Problem statement:
Each line from the one containing "List Word) (spacingOk" through the last line of the records below is to be set down exactly; the rest stays out.
BEGIN
-- ==== Sys2Proof/Laws/KeepsTdm.lean ====
section
/-! SUPPORT. What the operations of Machine/Tdm.lean keep (Laws/Keeps.lean says what that is). -/

namespace Sys2Proof.Machine
open Sys2Proof

theorem bridgeEvent_keeps {s0 : State} (bit : Nat) (n : Nat) {s : State} (h : Keeps s0 s) :
    Keeps s0 (bridgeEvent bit n s) := by
  unfold bridgeEvent
  simp (maxDischargeDepth := 99) (etaStruct := .none) only [h, sqSet_keeps, wrn_keeps]

theorem tdmEvent_keeps {s0 : State} (bit : Nat) (p : Nat) {s : State} (h : Keeps s0 s) :
    Keeps s0 (tdmEvent bit p s) := by
  unfold tdmEvent
  simp (maxDischargeDepth := 99) (etaStruct := .none) only [h, sqSet_keeps, wrn_keeps]

theorem bridgeCheck_keeps {s0 : State} (n : Nat) {s : State} (h : Keeps s0 s) :
    Keeps s0 (bridgeCheck n s) := by
  unfold bridgeCheck
  simp (maxDischargeDepth := 99) (etaStruct := .none) only [h, bridgeEvent_keeps, setBridge_keeps, Keeps.ite]

theorem bridgeSwitch_keeps {s0 : State} (n : Nat) {s : State} (h : Keeps s0 s) :
    Keeps s0 (bridgeSwitch n s) := by
  unfold bridgeSwitch
  simp (maxDischargeDepth := 99) (etaStruct := .none) only [h, bridgeEvent_keeps, setBridge_keeps, Keeps.ite]

theorem bridgeBuffered_keeps {s0 : State}  {s : State} (h : Keeps s0 s) :
    Keeps s0 (bridgeBuffered s) := by
  unfold bridgeBuffered
  repeat' (first | intro _ | (simp (maxDischargeDepth := 99) (etaStruct := .none) only [*, bridgeCheck_keeps, bridgeSwitch_keeps, takeBuffered_keeps, wr_keeps]; done) | with_reducible assumption | with_reducible rfl | with_reducible apply Keeps.ite | with_reducible apply bridgeCheck_keeps | with_reducible apply bridgeSwitch_keeps | with_reducible apply takeBuffered_keeps | with_reducible apply wr_keeps | with_reducible apply Keeps.foldl | split | dsimp only)

theorem bridgeIn_keeps {s0 : State} (d : Dom) (n : Nat) {s : State} (h : Keeps s0 s) :
    Keeps s0 (bridgeIn d n s) := by
  unfold bridgeIn
  simp (maxDischargeDepth := 99) (etaStruct := .none) only [h, setBridge_keeps, Keeps.ite]

theorem bridgeOut_keeps {s0 : State} (d : Dom) (n : Nat) {s : State} (h : Keeps s0 s) :
    Keeps s0 (bridgeOut d n s) := by
  unfold bridgeOut
  simp (maxDischargeDepth := 99) (etaStruct := .none) only [h, lanePut_keeps, setBridge_keeps, Keeps.ite]

theorem bridgeRun_keeps {s0 : State} (n : Nat) {s : State} (h : Keeps s0 s) :
    Keeps s0 (bridgeRun n s) := by
  unfold bridgeRun
  simp (maxDischargeDepth := 99) (etaStruct := .none) only [h, bridgeEvent_keeps, setBridge_keeps, Keeps.ite]

theorem bridgeStopped_keeps {s0 : State} (n : Nat) {s : State} (h : Keeps s0 s) :
    Keeps s0 (bridgeStopped n s) := by
  unfold bridgeStopped
  simp (maxDischargeDepth := 99) (etaStruct := .none) only [h, bridgeEvent_keeps, setBridge_keeps, Keeps.ite]

theorem asyncReceived_keeps {s0 : State} (n phase : Nat) (slots : List Word) {s : State} (h : Keeps s0 s) :
    Keeps s0 (asyncReceived n phase slots s) := by
  unfold asyncReceived
  extract_lets b ratio bad b0 b1 b2
  clear_value bad b0 b1 b2
  refine Keeps.ite (setBridge_keeps _ _ h) (Keeps.ite (setBridge_keeps _ _ h) (Keeps.ite ?_ (Keeps.ite ?_ ?_)))
  · exact Keeps.ite (setBridge_keeps _ _ h) (bridgeEvent_keeps _ _ (setBridge_keeps _ _ h))
  · exact setBridge_keeps _ _ h
  · exact setBridge_keeps _ _ h

theorem portStop_keeps {s0 : State} (p : Nat) {s : State} (h : Keeps s0 s) :
    Keeps s0 (portStop p s) := by
  unfold portStop
  repeat' (first | intro _ | (simp (maxDischargeDepth := 99) (etaStruct := .none) only [*, setLane_keeps, setTport_keeps]; done) | with_reducible assumption | with_reducible rfl | with_reducible apply Keeps.ite | with_reducible apply setLane_keeps | with_reducible apply setTport_keeps | with_reducible apply Keeps.foldl | split | dsimp only)

theorem portSwitch_keeps {s0 : State} (p : Nat) {s : State} (h : Keeps s0 s) :
    Keeps s0 (portSwitch p s) := by
  unfold portSwitch
  simp (maxDischargeDepth := 99) (etaStruct := .none) only [h, clearBoth_keeps, portStop_keeps, setTport_keeps, tdmEvent_keeps, Keeps.ite]

theorem tdmBuffered_keeps {s0 : State}  {s : State} (h : Keeps s0 s) :
    Keeps s0 (tdmBuffered s) := by
  unfold tdmBuffered
  repeat' (first | intro _ | (simp (maxDischargeDepth := 99) (etaStruct := .none) only [*, portSwitch_keeps, takeBuffered_keeps, wr_keeps, Keeps.ite, Keeps.mk_same]; done) | with_reducible assumption | with_reducible rfl | with_reducible apply Keeps.ite | with_reducible apply portSwitch_keeps | with_reducible apply takeBuffered_keeps | with_reducible apply wr_keeps | with_reducible apply Keeps.foldl | split | dsimp only)
  all_goals (refine Keeps.mk_same ?_ rfl)
  all_goals repeat' (first | intro _ | (simp (maxDischargeDepth := 99) (etaStruct := .none) only [*, portSwitch_keeps, takeBuffered_keeps, wr_keeps, Keeps.ite, Keeps.mk_same]; done) | with_reducible assumption | with_reducible rfl | with_reducible apply Keeps.ite | with_reducible apply portSwitch_keeps | with_reducible apply takeBuffered_keeps | with_reducible apply wr_keeps | with_reducible apply Keeps.foldl | split | dsimp only)

theorem enterLof_keeps {s0 : State} (p : Nat) (cause : Nat) {s : State} (h : Keeps s0 s) :
    Keeps s0 (enterLof p cause s) := by
  unfold enterLof
  repeat' (first | intro _ | (simp (maxDischargeDepth := 99) (etaStruct := .none) only [*, setLane_keeps]; done) | with_reducible assumption | with_reducible rfl | with_reducible apply Keeps.ite | with_reducible apply setLane_keeps | with_reducible apply setTport_keeps | with_reducible apply tdmEvent_keeps | with_reducible apply Keeps.foldl | split | dsimp only)

theorem slip_keeps {s0 : State} (p : Nat) {s : State} (h : Keeps s0 s) :
    Keeps s0 (slip p s) := by
  unfold slip
  simp only [apply_ite Prod.fst]
  repeat' (first | intro _ | (simp (maxDischargeDepth := 99) (etaStruct := .none) only [*, enterLof_keeps, setTport_keeps, tdmEvent_keeps, Keeps.ite]; done) | with_reducible assumption | with_reducible rfl | with_reducible apply Keeps.ite | with_reducible apply enterLof_keeps | with_reducible apply setTport_keeps | with_reducible apply tdmEvent_keeps | with_reducible apply Keeps.foldl | split | dsimp only)

theorem regain_keeps {s0 : State} (p : Nat) {s : State} (h : Keeps s0 s) :
    Keeps s0 (regain p s) := by
  unfold regain
  simp (maxDischargeDepth := 99) (etaStruct := .none) only [h, setTport_keeps, tdmEvent_keeps, Keeps.ite]

theorem tdmClip_keeps {s0 : State} (p : Nat) {s : State} (h : Keeps s0 s) :
    Keeps s0 (tdmClip p s) := by
  unfold tdmClip
  simp (maxDischargeDepth := 99) (etaStruct := .none) only [h, incSat_keeps, tdmEvent_keeps]

theorem outValues_keeps {s0 : State} (p : Nat) {s : State} (h : Keeps s0 s) :
    Keeps s0 (outValues p s).2 := by
  unfold outValues
  repeat' (first | intro _ | (simp (maxDischargeDepth := 99) (etaStruct := .none) only [*, addPilots_keeps, Keeps.ite, Keeps.mk_same, apply_ite Prod.snd]; done) | with_reducible assumption | with_reducible rfl | with_reducible apply Keeps.ite | with_reducible apply addPilots_keeps | with_reducible apply Keeps.foldl | with_reducible refine Keeps.foldl_of (p := Prod.snd) ?_ ?_ | with_reducible refine Keeps.foldl_of (p := Prod.fst) ?_ ?_ | split | dsimp only)

theorem outWords_keeps {s0 : State} (p : Nat) (vals : List Word) {s : State} (h : Keeps s0 s) :
    Keeps s0 (outWords p vals s).2 := by
  unfold outWords
  repeat' (first | intro _ | (simp (maxDischargeDepth := 99) (etaStruct := .none) only [*, tdmClip_keeps, Keeps.ite, Keeps.mk_same, apply_ite Prod.snd]; done) | with_reducible assumption | with_reducible rfl | with_reducible apply Keeps.ite | with_reducible apply tdmClip_keeps | with_reducible apply Keeps.foldl | with_reducible refine Keeps.foldl_of (p := Prod.snd) ?_ ?_ | with_reducible refine Keeps.foldl_of (p := Prod.fst) ?_ ?_ | split | dsimp only)

theorem outFrame_keeps {s0 : State} (p : Nat) {s : State} (h : Keeps s0 s) :
    Keeps s0 (outFrame p s).2 := by
  unfold outFrame
  repeat' (first | intro _ | (simp (maxDischargeDepth := 99) (etaStruct := .none) only [*, outValues_keeps, outWords_keeps, Keeps.ite, Keeps.mk_same, apply_ite Prod.snd]; done) | with_reducible assumption | with_reducible rfl | with_reducible apply Keeps.ite | with_reducible apply outValues_keeps | with_reducible apply outWords_keeps | with_reducible apply Keeps.foldl | split | dsimp only)

theorem masterFrame_keeps {s0 : State} (p : Nat) (din : List Word) {s : State} (h : Keeps s0 s) :
    Keeps s0 (masterFrame p din s) := by
  unfold masterFrame
  repeat' (first | intro _ | (simp (maxDischargeDepth := 99) (etaStruct := .none) only [*, lanePut_keeps, outFrame_keeps, setTport_keeps]; done) | with_reducible assumption | with_reducible rfl | with_reducible apply Keeps.ite | with_reducible apply lanePut_keeps | with_reducible apply outFrame_keeps | with_reducible apply setTport_keeps | with_reducible apply Keeps.foldl | split | dsimp only)

theorem slaveIn_keeps {s0 : State} (p : Nat) {s : State} (h : Keeps s0 s) :
    Keeps s0 (slaveIn p s) := by
  unfold slaveIn
  repeat' (first | intro _ | (simp (maxDischargeDepth := 99) (etaStruct := .none) only [*, setLane_keeps, Keeps.ite]; done) | with_reducible assumption | with_reducible rfl | with_reducible apply Keeps.ite | with_reducible apply setLane_keeps | with_reducible apply setTport_keeps | with_reducible apply slip_keeps | with_reducible apply Keeps.foldl | split | dsimp only)

theorem slaveOut_keeps {s0 : State} (p : Nat) {s : State} (h : Keeps s0 s) :
    Keeps s0 (slaveOut p s) := by
  unfold slaveOut
  simp (maxDischargeDepth := 99) (etaStruct := .none) only [h, outFrame_keeps, setTport_keeps, slip_keeps, Keeps.ite]

theorem slaveSend_keeps {s0 : State} (p : Nat) (phase : Nat) {s : State} (h : Keeps s0 s) :
    Keeps s0 (slaveSend p phase s) := by
  unfold slaveSend
  refine Keeps.mk_same ?_ rfl
  repeat' (first | intro _ | (simp (maxDischargeDepth := 99) (etaStruct := .none) only [*, setTport_keeps, slip_keeps, Keeps.ite, Keeps.mk_same]; done) | with_reducible assumption | with_reducible rfl | with_reducible apply Keeps.ite | with_reducible apply setTport_keeps | with_reducible apply slip_keeps | with_reducible apply Keeps.foldl | split | dsimp only)

theorem asyncFrame_keeps {s0 : State} (n : Nat) (p : Nat) {s : State} (h : Keeps s0 s) :
    Keeps s0 (asyncFrame n p s) := by
  unfold asyncFrame
  refine Keeps.mk_same ?_ rfl
  repeat' (first | intro _ | (simp (maxDischargeDepth := 99) (etaStruct := .none) only [*, bridgeEvent_keeps, lanePut_keeps, outValues_keeps, setBridge_keeps, Keeps.ite, Keeps.mk_same]; done) | with_reducible assumption | with_reducible rfl | with_reducible apply Keeps.ite | with_reducible apply bridgeEvent_keeps | with_reducible apply lanePut_keeps | with_reducible apply outValues_keeps | with_reducible apply setBridge_keeps | with_reducible apply Keeps.foldl | split | dsimp only)

theorem asyncSend_keeps {s0 : State} (n : Nat) (p : Nat) {s : State} (h : Keeps s0 s) :
    Keeps s0 (asyncSend n p s) := by
  unfold asyncSend
  repeat' (first | intro _ | (simp (maxDischargeDepth := 99) (etaStruct := .none) only [*, outWords_keeps, setTport_keeps, Keeps.ite, Keeps.mk_same]; done) | with_reducible assumption | with_reducible rfl | with_reducible apply Keeps.ite | with_reducible apply outWords_keeps | with_reducible apply setTport_keeps | with_reducible apply Keeps.foldl | split | dsimp only)

theorem portFrame_keeps {s0 : State} (dm : Dom) (din : List (Nat × List Word)) (p : Nat) {s : State} (h : Keeps s0 s) :
    Keeps s0 (portFrame dm din p s) := by
  unfold portFrame
  repeat' (first | intro _ | (simp (maxDischargeDepth := 99) (etaStruct := .none) only [*, asyncFrame_keeps, masterFrame_keeps, slaveIn_keeps, slaveOut_keeps, Keeps.ite, Keeps.mk_same]; done) | with_reducible assumption | with_reducible rfl | with_reducible apply Keeps.ite | with_reducible apply asyncFrame_keeps | with_reducible apply masterFrame_keeps | with_reducible apply slaveIn_keeps | with_reducible apply slaveOut_keeps | with_reducible apply Keeps.foldl | split | dsimp only)

theorem receivedFrame_keeps {s0 : State} (p : Nat) (slots : List Word) (spacingOk : Bool) (phase : Nat) {s : State} (h : Keeps s0 s) :
    Keeps s0 (receivedFrame p slots spacingOk phase s) := by
  unfold receivedFrame
  repeat' (first | intro _ | (simp (maxDischargeDepth := 99) (etaStruct := .none) only [*, asyncReceived_keeps, asyncSend_keeps, enterLof_keeps, incSat_keeps, regain_keeps, setTport_keeps, slaveSend_keeps, xingDropped_keeps, Keeps.ite, Keeps.mk_same]; done) | with_reducible assumption | with_reducible rfl | with_reducible apply Keeps.ite | with_reducible apply asyncReceived_keeps | with_reducible apply asyncSend_keeps | with_reducible apply enterLof_keeps | with_reducible apply incSat_keeps | with_reducible apply regain_keeps | with_reducible apply setTport_keeps | with_reducible apply slaveSend_keeps | with_reducible apply xingDropped_keeps | with_reducible apply Keeps.foldl | split | dsimp only)

theorem noFrame_keeps {s0 : State} (p : Nat) {s : State} (h : Keeps s0 s) :
    Keeps s0 (noFrame p s) := by
  unfold noFrame
  simp (maxDischargeDepth := 99) (etaStruct := .none) only [h, enterLof_keeps, Keeps.ite]

end Sys2Proof.Machine
end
END
Expected answer:
theorem receivedFrame_keeps {s0 : State} (p : Nat) (slots : List Word) (spacingOk : Bool) (phase : Nat) {s : State} (h : Keeps s0 s) :
    Keeps s0 (receivedFrame p slots spacingOk phase s) := by
  unfold receivedFrame
  repeat' (first | intro _ | (simp (maxDischargeDepth := 99) (etaStruct := .none) only [*, asyncReceived_keeps, asyncSend_keeps, enterLof_keeps, incSat_keeps, regain_keeps, setTport_keeps, slaveSend_keeps, xingDropped_keeps, Keeps.ite, Keeps.mk_same]; done) | with_reducible assumption | with_reducible rfl | with_reducible apply Keeps.ite | with_reducible apply asyncReceived_keeps | with_reducible apply asyncSend_keeps | with_reducible apply enterLof_keeps | with_reducible apply incSat_keeps | with_reducible apply regain_keeps | with_reducible apply setTport_keeps | with_reducible apply slaveSend_keeps | with_reducible apply xingDropped_keeps | with_reducible apply Keeps.foldl | split | dsimp only)

theorem noFrame_keeps {s0 : State} (p : Nat) {s : State} (h : Keeps s0 s) :
    Keeps s0 (noFrame p s) := by
  unfold noFrame
  simp (maxDischargeDepth := 99) (etaStruct := .none) only [h, enterLof_keeps, Keeps.ite]

end Sys2Proof.Machine
end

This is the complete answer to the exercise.